10 Hardest Calisthenics Moves Beginners Can Master

It’s important to clarify that this is not a comprehensive list of the most difficult exercises. We picked 10 challenging calisthenics moves that can be mastered with progression training. We grouped them into isotonic and isometric categories based on whether one repetition is defined as a few seconds of static hold or if it consists of concentric and eccentric motion in order to complete.

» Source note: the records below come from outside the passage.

theorem State.hostRead_moves {z s : State} {v ps} (h : Moves z s) : Moves z (s.hostRead v ps).1 := by
  unfold State.hostRead; dsimp only; split; exact h; split; dsimp only; apply State.emit_moves; exact h; dsimp only
  apply State.keepLines_moves; exact h

theorem execStreamLoad_moves {z s : State} {bolt host} (h : Moves z s) : Ends z (execStreamLoad bolt host s) := by
  unfold execStreamLoad
  refine State.word_moves h fun b r w hb => ?_
  dsimp only
  split
  · exact Ends.next h
  · split
    · split
      · exact Ends.next h
      · split
        · exact Ends.next (State.haltRun_moves (State.setBolt_moves h fun i _ => hb i))
        · split
          · exact Ends.next (State.haltRun_moves h)
          · refine within_moves (State.setBolt_moves h fun i _ => Bolt.issueOn_wf ?_)
            exact Bolt.baseRegs_wf (b := Bolt.land _ _ _ _) (Bolt.land_wf (hb i))
    · split
      · exact Ends.next h
      · split
        · split
          · exact Ends.next (State.haltRun_moves (State.hostRead_moves h))
          · refine within_moves (State.setBolt_moves (State.hostRead_moves h) fun i _ => Bolt.issueOn_wf ?_)
            exact Bolt.baseRegs_wf (b := Bolt.land _ _ _ _) (Bolt.land_wf (hb i))
        · exact Ends.next (State.hostRead_moves h)
    · split
      · exact Ends.next (State.haltRun_moves h)
      · exact Ends.next h
      · split
        · exact Ends.next (State.haltRun_moves h)
        · refine within_moves (State.setBolt_moves h fun i _ => Bolt.issueOn_wf ?_)
          exact Bolt.baseRegs_wf (b := Bolt.land _ _ _ _) (Bolt.land_wf (hb i))
    · exact Ends.next h

theorem execRotate_moves {z s : State} {bolt} (h : Moves z s) : Ends z (execRotate bolt s) := by
  unfold execRotate; apply State.word_moves; exact h; intro B1 a2 a3 a4; dsimp only; split; apply Ends.next; exact h
  apply within_moves; split; apply State.updRun_moves; apply State.updBolt_moves; apply State.handOff_moves
  apply State.setBolt_moves; exact h; intro i5; intro i6; apply Bolt.issueOn_wf; exact a4 ‹State.Inv _›; intro B7 w8
  exact w8; apply State.handOff_moves; apply State.setBolt_moves; exact h; intro i9; intro i10; apply Bolt.issueOn_wf
  exact a4 ‹State.Inv _›

/-! ### MemoryEvents -/

theorem State.sendGroup_moves {z s : State} {q} (h : Moves z s) : Moves z (s.sendGroup q) := by
  unfold State.sendGroup; dsimp only; split; exact h; refine Moves.foldl ?_ ?_; intro s1 a2 h3; apply State.emit_moves
  exact h3; refine Moves.upd ?_; exact h

theorem State.sendGroups_moves {z s : State} (h : Moves z s) : Moves z s.sendGroups := by
  unfold State.sendGroups; refine Moves.foldl ?_ ?_; intro s1 a2 h3; apply State.sendGroup_moves; exact h3; exact h

theorem State.countUncorrectable_moves {z s : State} {die} (h : Moves z s) : Moves z (s.countUncorrectable die) := by
  unfold State.countUncorrectable; dsimp only; refine Moves.upd ?_; exact h

theorem Sleeve.undone_wf {v old ids} (ho : ∀ o ∈ old, Sleeve.Wf o) (w : Sleeve.Wf v) : Sleeve.Wf (Sleeve.undone v old ids) := by
  unfold Sleeve.undone
  split
  · exact w
  · rename_i o e
    exact ho o (List.mem_of_find?_eq_some e)

theorem State.sparesEmpty_moves {z s : State} (h : Moves z s) : Moves z s.sparesEmpty := by
  unfold State.sparesEmpty; split; exact h; apply State.event_moves; refine Moves.upd ?_; exact h

theorem State.switchCopied_moves {z s : State} {e} (h : Moves z s) : Moves z (s.switchCopied e) := by
  unfold State.switchCopied; dsimp only; apply State.event_moves; apply State.logError_moves; refine Moves.upd ?_
  split; apply State.updSleeve_moves; exact h; intro B1 w2; exact w2; refine Moves.upd ?_; exact h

Cool calisthenics exercises anyone can master – isotonic category

All of these calisthenics moves require a great deal of strength and coordination but with consistent and smart training even beginners can achieve them. If you are just getting started it is common sense that before attempting to perform these – in order to avoid injury – it’s best to build up your strength with the easiest calisthenics moves first and gradually increase resistance by adjusting your leverage or adding weight. This way you can safely progress towards more advanced calisthenics moves. Below we chose 5 examples of some of the hardest calisthenics moves in the isometric category that you can use as inspiration and gradually progress towards.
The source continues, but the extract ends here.